-- Exercise brief --
Go through the material below, noting each line where the string "traceSend" appears, and give only the total.

┏━━

-- ==== Sys2Proof/Laws/InvLink.lean ====
section
/-! SUPPORT. Every operation of Machine/Link.lean keeps the invariant of the device. -/

set_option maxRecDepth 4000
set_option linter.unusedTactic false
set_option linter.unreachableTactic false

namespace Sys2Proof.Machine

theorem keep_markStale {s : State} (hInv : s.Inv) : (State.markStale s).Inv := by
  unfold State.markStale
  with_reducible repeat' (first
    | assumption | apply keep_wr | apply keep_irq)

theorem keep_setStale {s : State} {b : Bool} (hInv : s.Inv) : (State.setStale s b).Inv := by
  unfold State.setStale
  with_reducible repeat' (first
    | assumption | apply keep_wr | apply keep_irq | (refine inv_ite (fun _ => ?_) (fun _ => ?_)))

theorem keep_pairState {s : State} {st reason : Nat} (hInv : s.Inv) : (State.pairState s st reason).Inv := by
  unfold State.pairState
  with_reducible repeat' (first
    | assumption | apply keep_wr | apply keep_irq | (refine inv_ite (fun _ => ?_) (fun _ => ?_)))

theorem keep_formHealth {s : State} (hInv : s.Inv) : (State.formHealth s).Inv := by
  unfold State.formHealth
  with_reducible repeat' (first
    | assumption | apply keep_setReg)

theorem keep_sendControl {s : State} {ty : Nat} (hInv : s.Inv) : (State.sendControl s ty).Inv := by
  unfold State.sendControl
  with_reducible repeat' (first
    | assumption | (extract_lets +onlyGivenNames x; have hx : State.Inv x := ?_; (on_goal 1 => clear_value x); (on_goal 2 => subst x))
    | (extract_lets +onlyGivenNames x; first | (have _ : Book := x; subst x) | (have _ : Terr := x; subst x) | (have _ : Ens := x; subst x) | clear_value x) | apply keep_send
    | (refine inv_ite (fun _ => ?_) (fun _ => ?_)) | fail_if_no_progress (refine inv_mk ?_ rfl rfl rfl rfl rfl rfl rfl rfl rfl))

theorem keep_unreadLinesBack {s : State} (hInv : s.Inv) : (State.unreadLinesBack s).Inv := by
  unfold State.unreadLinesBack
  with_reducible repeat' (first
    | assumption | apply keep_setDirty | apply keep_satCnt | (refine inv_foldl ?_ (fun _ _ _ => ?_)) | (split <;> try (rename_i e; replace e := inv_of_eq e ?_)))

theorem keep_forgetPairing {s : State} (hInv : s.Inv) : (State.forgetPairing s).Inv := by
  unfold State.forgetPairing
  with_reducible repeat' (first
    | assumption | apply keep_unreadLinesBack | fail_if_no_progress (refine inv_mk ?_ rfl rfl rfl rfl rfl rfl rfl rfl rfl))

theorem keep_breakPair {s : State} {reason : Nat} (hInv : s.Inv) : (State.breakPair s reason).Inv := by
  unfold State.breakPair
  with_reducible repeat' (first
    | assumption | (extract_lets +onlyGivenNames x; have hx : State.Inv x := ?_; (on_goal 1 => clear_value x); (on_goal 2 => subst x)) | apply keep_forgetPairing
    | apply keep_pairState | apply keep_disarm | apply keep_postU | apply keep_arm | (refine inv_ite (fun _ => ?_) (fun _ => ?_)))

theorem keep_gridBreak {s : State} (hInv : s.Inv) : (State.gridBreak s).Inv := by
  unfold State.gridBreak
  with_reducible repeat' (first
    | assumption | apply keep_breakPair | (refine inv_ite (fun _ => ?_) (fun _ => ?_)))

theorem keep_beginPairing {s : State} (hInv : s.Inv) : (State.beginPairing s).Inv := by
  unfold State.beginPairing
  with_reducible repeat' (first
    | assumption | (extract_lets +onlyGivenNames x; have hx : State.Inv x := ?_; (on_goal 1 => clear_value x); (on_goal 2 => subst x))
    | (extract_lets +onlyGivenNames x; first | (have _ : Book := x; subst x) | (have _ : Terr := x; subst x) | (have _ : Ens := x; subst x) | clear_value x)
    | apply keep_forgetPairing | apply keep_pairState | apply keep_disarm | apply keep_send | apply keep_next | (refine inv_ite (fun _ => ?_) (fun _ => ?_))
    | fail_if_no_progress (refine inv_mk ?_ rfl rfl rfl rfl rfl rfl rfl rfl rfl))

theorem keep_laneUp {s : State} {n : Nat} (hInv : s.Inv) : (State.laneUp s n).Inv := by
  unfold State.laneUp
  with_reducible repeat' (first
    | assumption | (extract_lets +onlyGivenNames x; have hx : State.Inv x := ?_; (on_goal 1 => clear_value x); (on_goal 2 => subst x))
    | (extract_lets +onlyGivenNames x; first | (have _ : Book := x; subst x) | (have _ : Terr := x; subst x) | (have _ : Ens := x; subst x) | clear_value x)
    | apply keep_beginPairing | (refine inv_ite (fun _ => ?_) (fun _ => ?_)) | fail_if_no_progress (refine inv_mk ?_ rfl rfl rfl rfl rfl rfl rfl rfl rfl))

theorem keep_laneDown {s : State} {n : Nat} (hInv : s.Inv) : (State.laneDown s n).Inv := by
  unfold State.laneDown
  with_reducible repeat' (first
    | assumption | (extract_lets +onlyGivenNames x; have hx : State.Inv x := ?_; (on_goal 1 => clear_value x); (on_goal 2 => subst x))
    | (extract_lets +onlyGivenNames x; first | (have _ : Book := x; subst x) | (have _ : Terr := x; subst x) | (have _ : Ens := x; subst x) | clear_value x)
    | apply keep_breakPair | (refine inv_ite (fun _ => ?_) (fun _ => ?_)) | fail_if_no_progress (refine inv_mk ?_ rfl rfl rfl rfl rfl rfl rfl rfl rfl))

theorem keep_s2Fault {s : State} (hInv : s.Inv) : (State.s2Fault s).Inv := by
  unfold State.s2Fault
  with_reducible repeat' (first
    | assumption | apply keep_irq | apply keep_breakPair | fail_if_no_progress (refine inv_mk ?_ rfl rfl rfl rfl rfl rfl rfl rfl rfl))

theorem keep_sendAuth {s : State} (hInv : s.Inv) : (State.sendAuth s).Inv := by
  unfold State.sendAuth
  with_reducible repeat' (first
    | assumption | apply keep_send)

theorem keep_partnerBroke {s : State} (hInv : s.Inv) : (State.partnerBroke s).Inv := by
  unfold State.partnerBroke
  with_reducible repeat' (first
    | assumption | apply keep_forgetPairing | apply keep_pairState | apply keep_next | (refine inv_ite (fun _ => ?_) (fun _ => ?_)))

theorem keep_helloRx {s : State} {role : Nat} {body : List Byte} (hInv : s.Inv) : (State.helloRx s role body).Inv := by
  unfold State.helloRx
  with_reducible repeat' (first
    | assumption | (extract_lets +onlyGivenNames x; have hx : State.Inv x := ?_; (on_goal 1 => clear_value x); (on_goal 2 => subst x))
    | (extract_lets +onlyGivenNames x; first | (have _ : Book := x; subst x) | (have _ : Terr := x; subst x) | (have _ : Ens := x; subst x) | clear_value x)
    | apply keep_partnerBroke | apply keep_beginPairing | apply keep_breakPair | apply keep_sendAuth | apply keep_send | apply keep_next
    | (refine inv_ite (fun _ => ?_) (fun _ => ?_)) | fail_if_no_progress (refine inv_mk ?_ rfl rfl rfl rfl rfl rfl rfl rfl rfl))

theorem keep_keyRx {s : State} {body : List Byte} (hInv : s.Inv) : (State.keyRx s body).Inv := by
  unfold State.keyRx
  with_reducible repeat' (first
    | assumption | apply keep_sendAuth | (refine inv_ite (fun _ => ?_) (fun _ => ?_)) | fail_if_no_progress (refine inv_mk ?_ rfl rfl rfl rfl rfl rfl rfl rfl rfl))

theorem keep_authRx {s : State} {body : List Byte} (hInv : s.Inv) : (State.authRx s body).Inv := by
  unfold State.authRx
  with_reducible repeat' (first
    | assumption | apply keep_breakPair | (refine inv_ite (fun _ => ?_) (fun _ => ?_)) | fail_if_no_progress (refine inv_mk ?_ rfl rfl rfl rfl rfl rfl rfl rfl rfl))

theorem keep_pairKeyed {s : State} (hInv : s.Inv) : (State.pairKeyed s).Inv := by
  unfold State.pairKeyed
  with_reducible repeat' (first
    | assumption | (extract_lets +onlyGivenNames x; have hx : State.Inv x := ?_; (on_goal 1 => clear_value x); (on_goal 2 => subst x))
    | (extract_lets +onlyGivenNames x; first | (have _ : Book := x; subst x) | (have _ : Terr := x; subst x) | (have _ : Ens := x; subst x) | clear_value x)
    | apply keep_pairState | apply keep_markStale | apply keep_next | (refine inv_foldl ?_ (fun _ _ _ => ?_)) | (refine inv_ite (fun _ => ?_) (fun _ => ?_))
    | fail_if_no_progress (refine inv_mk ?_ rfl rfl rfl rfl rfl rfl rfl rfl rfl))

theorem keep_pairRetry {s : State} (hInv : s.Inv) : (State.pairRetry s).Inv := by
  unfold State.pairRetry
  with_reducible repeat' (first
    | assumption | apply keep_beginPairing | (refine inv_ite (fun _ => ?_) (fun _ => ?_)))

theorem keep_lanesFollow {s : State} (hInv : s.Inv) : (State.lanesFollow s).Inv := by
  unfold State.lanesFollow
  with_reducible repeat' (first
    | assumption | apply keep_pairState | apply keep_forgetPairing | apply keep_disarm | (refine inv_ite (fun _ => ?_) (fun _ => ?_))
    | fail_if_no_progress (refine inv_mk ?_ rfl rfl rfl rfl rfl rfl rfl rfl rfl))

end Sys2Proof.Machine
end

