-- ==== Sys2Proof/Laws/InvBook.lean ====
section
/-! SUPPORT. Every operation of Machine/Book.lean keeps the invariant of the device. -/

set_option maxRecDepth 4000
set_option linter.unusedTactic false
set_option linter.unreachableTactic false

namespace Sys2Proof.Machine

theorem keep_bookShow {s : State} (hInv : s.Inv) : (State.bookShow s).Inv := by
  unfold State.bookShow
  with_reducible repeat' (first
    | assumption | (extract_lets +onlyGivenNames x; have hx : State.Inv x := ?_; (on_goal 1 => clear_value x); (on_goal 2 => subst x))
    | (extract_lets +onlyGivenNames x; first | (have _ : Book := x; subst x) | (have _ : Terr := x; subst x) | (have _ : Ens := x; subst x) | clear_value x) | apply keep_wr
    | apply keep_setReg | apply keep_irq | (refine inv_ite (fun _ => ?_) (fun _ => ?_)) | fail_if_no_progress (refine inv_mk ?_ rfl rfl rfl rfl rfl rfl rfl rfl rfl))

theorem ringTake_length {p : Rec × Bool → Bool} {l l' : List (Rec × Bool)} (h : ringTake p l = some l') : l'.length < l.length := by
  induction l generalizing l' with
  | nil => cases h
  | cons x t ih =>
    unfold ringTake at h
    split at h
    · cases h; exact Nat.lt_succ_self _
    · cases hr : ringTake p t with
      | none => rw [hr] at h; cases h
      | some q => rw [hr] at h; cases h; exact Nat.succ_lt_succ (ih hr)

/-- A change of the Prompt Book that keeps its two buffers within their room keeps the invariant. -/
theorem keep_setBook {s : State} {b : Book} (h : s.Inv) (hi : b.inFifo.length ≤ 64) (hr : b.ring.length ≤ 4096) : (State.Inv { s with book := b }) :=
  And.intro h.1 ⟨h.2.1, hi, hr, h.2.2.2.2⟩


theorem keep_ringPut {s : State} {r : Rec} {ring : List (Rec × Bool)} (hInv : s.Inv) (hr : ring.length < 4096) : (State.ringPut s r ring).Inv := by
  unfold State.ringPut
  extract_lets r1 q s1
  have h1 : s1.Inv := keep_setBook hInv hInv.2.2.1 (by rw [List.length_append]; exact hr)
  refine keep_bookShow (inv_ite (fun _ => ?_) (fun _ => keep_traceItem ?_))
  · exact inv_mk (keep_traceItem (inv_ite (fun _ => keep_irq h1) (fun _ => h1))) rfl rfl rfl rfl rfl rfl rfl rfl rfl
  · exact inv_ite (fun _ => keep_irq h1) (fun _ => h1)

theorem keep_ringEnter {s : State} {r : Rec} (hInv : s.Inv) : (State.ringEnter s r).Inv := by
  unfold State.ringEnter
  have hn : s.book.ring.length ≤ 4096 := hInv.2.2.2.1
  refine inv_ite (fun h => keep_ringPut hInv h) (fun _ => ?_)
  split
  · exact keep_ringPut hInv (Nat.lt_of_lt_of_le (ringTake_length ‹_›) hn)
  · split
    · exact keep_ringPut (keep_irq (keep_sat hInv)) (Nat.lt_of_lt_of_le (ringTake_length ‹_›) hn)
    · split
      · rename_i hq
        split at hq
        · exact keep_ringPut (keep_irq (keep_sat hInv)) (Nat.lt_of_lt_of_le (ringTake_length hq) hn)
        · cases hq
      · exact keep_irq (keep_sat hInv)

theorem keep_setLim {s : State} {code src : Nat} {k : Option LimKey} (hInv : s.Inv) : (State.setLim s code src k).Inv := by
  unfold State.setLim
  with_reducible repeat' (first
    | assumption | fail_if_no_progress (refine inv_mk ?_ rfl rfl rfl rfl rfl rfl rfl rfl rfl))

theorem keep_limRetire {s : State} (hInv : s.Inv) : (State.limRetire s).Inv := by
  unfold State.limRetire
  with_reducible repeat' (first
    | assumption | (extract_lets +onlyGivenNames x; have hx : State.Inv x := ?_; (on_goal 1 => clear_value x); (on_goal 2 => subst x))
    | (extract_lets +onlyGivenNames x; first | (have _ : Book := x; subst x) | (have _ : Terr := x; subst x) | (have _ : Ens := x; subst x) | clear_value x)
    | apply keep_setLim | apply keep_ringEnter | (split <;> try (rename_i e; replace e := inv_of_eq e ?_)))

theorem keep_limEnd {s : State} {k : LimKey} (hInv : s.Inv) : (State.limEnd s k).Inv := by
  unfold State.limEnd
  with_reducible repeat' (first
    | assumption | apply keep_setLim | apply keep_ringEnter | (split <;> try (rename_i e; replace e := inv_of_eq e ?_)))

theorem keep_limClose {s : State} {code src : Nat} (hInv : s.Inv) : (State.limClose s code src).Inv := by
  unfold State.limClose
  with_reducible repeat' (first
    | assumption | apply keep_limEnd | (refine inv_ite (fun _ => ?_) (fun _ => ?_)) | (split <;> try (rename_i e; replace e := inv_of_eq e ?_)))

theorem keep_limPass {s : State} {r : Rec} (hInv : s.Inv) : (State.limPass s r).Inv := by
  unfold State.limPass
  with_reducible repeat' (first
    | assumption | (extract_lets +onlyGivenNames x; have hx : State.Inv x := ?_; (on_goal 1 => clear_value x); (on_goal 2 => subst x))
    | (extract_lets +onlyGivenNames x; first | (have _ : Book := x; subst x) | (have _ : Terr := x; subst x) | (have _ : Ens := x; subst x) | clear_value x)
    | apply keep_ringEnter | apply keep_limClose | apply keep_setLim | apply keep_sat | apply keep_limRetire | (refine inv_ite (fun _ => ?_) (fun _ => ?_))
    | (split <;> try (rename_i e; replace e := inv_of_eq e ?_)))

theorem keep_recordEnter {s : State} (hInv : s.Inv) : (State.recordEnter s).Inv := by
  unfold State.recordEnter
  split
  · exact hInv
  · rename_i he
    refine keep_limPass (keep_setBook hInv ?_ hInv.2.2.2.1)
    have := hInv.2.2.1
    rw [he] at this
    exact Nat.le_of_succ_le this

theorem keep_windowEnd {s : State} {code src : Nat} (hInv : s.Inv) : (State.windowEnd s code src).Inv := by
  unfold State.windowEnd
  with_reducible repeat' (first
    | assumption | apply keep_reachST | apply keep_limEnd | (split <;> try (rename_i e; replace e := inv_of_eq e ?_)))

theorem keep_recLatch {s : State} {p : Nat} (hInv : s.Inv) : (State.recLatch s p).Inv := by
  unfold State.recLatch
  with_reducible repeat' (first
    | assumption | (extract_lets +onlyGivenNames x; first | (have _ : Book := x; subst x) | (have _ : Terr := x; subst x) | (have _ : Ens := x; subst x) | clear_value x)
    | apply keep_wr | fail_if_no_progress (refine inv_mk ?_ rfl rfl rfl rfl rfl rfl rfl rfl rfl))

theorem keep_recNext {s : State} {p : Nat} (hInv : s.Inv) : (State.recNext s p).Inv := by
  unfold State.recNext
  with_reducible repeat' (first
    | assumption | apply keep_setReg | (split <;> try (rename_i e; replace e := inv_of_eq e ?_)))

theorem keep_archShow {s : State} (hInv : s.Inv) : (State.archShow s).Inv := by
  unfold State.archShow
  with_reducible repeat' (first
    | assumption | (extract_lets +onlyGivenNames x; first | (have _ : Book := x; subst x) | (have _ : Terr := x; subst x) | (have _ : Ens := x; subst x) | clear_value x)
    | apply keep_setReg | (split <;> try (rename_i e; replace e := inv_of_eq e ?_)))

theorem keep_bookClear {s : State} {w : Word} (hInv : s.Inv) : (State.bookClear s w).Inv := by
  unfold State.bookClear
  refine inv_ite (fun _ => hInv) (fun _ => ?_)
  extract_lets upto keep n blocks q s1
  exact keep_post (keep_bookShow (keep_setBook hInv hInv.2.2.1 (Nat.le_trans (List.length_filter_le _ _) hInv.2.2.2.1)))

theorem keep_archIssue {s : State} {job op a : Nat} {d : List Byte} {seqs : List Nat} (hInv : s.Inv) : (State.archIssue s job op a d seqs).Inv := by
  unfold State.archIssue
  with_reducible repeat' (first
    | assumption | refine inv_snd ?_ | apply keep_brkIssue | apply keep_wr | (refine inv_ite (fun _ => ?_) (fun _ => ?_))
    | fail_if_no_progress (refine inv_mk ?_ rfl rfl rfl rfl rfl rfl rfl rfl rfl))

theorem keep_archivePair {s : State} (hInv : s.Inv) : (State.archivePair s).Inv := by
  unfold State.archivePair
  with_reducible repeat' (first
    | assumption | (extract_lets +onlyGivenNames x; first | (have _ : Book := x; subst x) | (have _ : Terr := x; subst x) | (have _ : Ens := x; subst x) | clear_value x)
    | apply keep_archIssue | (refine inv_ite (fun _ => ?_) (fun _ => ?_)) | (split <;> try (rename_i e; replace e := inv_of_eq e ?_)))

theorem keep_archAdvance {s : State} (hInv : s.Inv) : (State.archAdvance s).Inv := by
  unfold State.archAdvance
  with_reducible repeat' (first
    | assumption | (extract_lets +onlyGivenNames x; have hx : State.Inv x := ?_; (on_goal 1 => clear_value x); (on_goal 2 => subst x))
    | (extract_lets +onlyGivenNames x; first | (have _ : Book := x; subst x) | (have _ : Terr := x; subst x) | (have _ : Ens := x; subst x) | clear_value x) | apply keep_wr
    | (refine inv_ite (fun _ => ?_) (fun _ => ?_)) | fail_if_no_progress (refine inv_mk ?_ rfl rfl rfl rfl rfl rfl rfl rfl rfl))

theorem keep_archFail {s : State} {st a : Nat} (hInv : s.Inv) : (State.archFail s st a).Inv := by
  unfold State.archFail
  with_reducible repeat' (first
    | assumption | apply keep_wr | apply keep_post | apply keep_irq)

theorem keep_archMark {s : State} {i : Nat} {seqs : List Nat} (hInv : s.Inv) : (State.archMark s i seqs).Inv :=
  keep_setBook hInv hInv.2.2.1 (by rw [List.length_map]; exact hInv.2.2.2.1)

theorem keep_archDone {s : State} {st : Nat} (hInv : s.Inv) : (State.archDone s st).Inv := by
  unfold State.archDone
  with_reducible repeat' (first
    | assumption | (extract_lets +onlyGivenNames x; have hx : State.Inv x := ?_; (on_goal 1 => clear_value x); (on_goal 2 => subst x))
    | (extract_lets +onlyGivenNames x; first | (have _ : Book := x; subst x) | (have _ : Terr := x; subst x) | (have _ : Ens := x; subst x) | clear_value x) | apply keep_wr
    | apply keep_archMark | apply keep_archAdvance | apply keep_bookShow | apply keep_archShow | apply keep_archFail | (refine inv_ite (fun _ => ?_) (fun _ => ?_))
    | fail_if_no_progress (refine inv_mk ?_ rfl rfl rfl rfl rfl rfl rfl rfl rfl))

theorem keep_bedrockDone {s : State} {b : Nat} {ok : Bool} (hInv : s.Inv) : (State.bedrockDone s b ok).Inv := by
  unfold State.bedrockDone
  with_reducible repeat' (first
    | assumption | (extract_lets +onlyGivenNames x; have hx : State.Inv x := ?_; (on_goal 1 => clear_value x); (on_goal 2 => subst x))
    | (extract_lets +onlyGivenNames x; first | (have _ : Book := x; subst x) | (have _ : Terr := x; subst x) | (have _ : Ens := x; subst x) | clear_value x)
    | apply keep_brkDone | apply keep_archDone | (refine inv_ite (fun _ => ?_) (fun _ => ?_)))

theorem keep_traceSend {s : State} (hInv : s.Inv) : (State.traceSend s).Inv := by
  unfold State.traceSend
  with_reducible repeat' (first
    | assumption | (extract_lets +onlyGivenNames x; first | (have _ : Book := x; subst x) | (have _ : Terr := x; subst x) | (have _ : Ens := x; subst x) | clear_value x)
    | apply keep_send | (refine inv_ite (fun _ => ?_) (fun _ => ?_)) | (split <;> try (rename_i e; replace e := inv_of_eq e ?_))
    | fail_if_no_progress (refine inv_mk ?_ rfl rfl rfl rfl rfl rfl rfl rfl rfl))

theorem keep_traceCfg {s : State} {w : Word} (hInv : s.Inv) : (State.traceCfg s w).Inv := by
  unfold State.traceCfg
  with_reducible repeat' (first
    | assumption | (extract_lets +onlyGivenNames x; first | (have _ : Book := x; subst x) | (have _ : Terr := x; subst x) | (have _ : Ens := x; subst x) | clear_value x)
    | apply keep_setReg | apply keep_post | apply keep_irq | (refine inv_ite (fun _ => ?_) (fun _ => ?_)))

theorem keep_observeCtrl {s : State} {w : Word} (hInv : s.Inv) : (State.observeCtrl s w).Inv := by
  unfold State.observeCtrl
  with_reducible repeat' (first
    | assumption | (extract_lets +onlyGivenNames x; have hx : State.Inv x := ?_; (on_goal 1 => clear_value x); (on_goal 2 => subst x)) | apply keep_setReg | apply keep_setCnt
    | (refine inv_foldl ?_ (fun _ _ _ => ?_)) | (refine inv_ite (fun _ => ?_) (fun _ => ?_)))

end Sys2Proof.Machine
end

┗━━

-- Result of the exercise --
2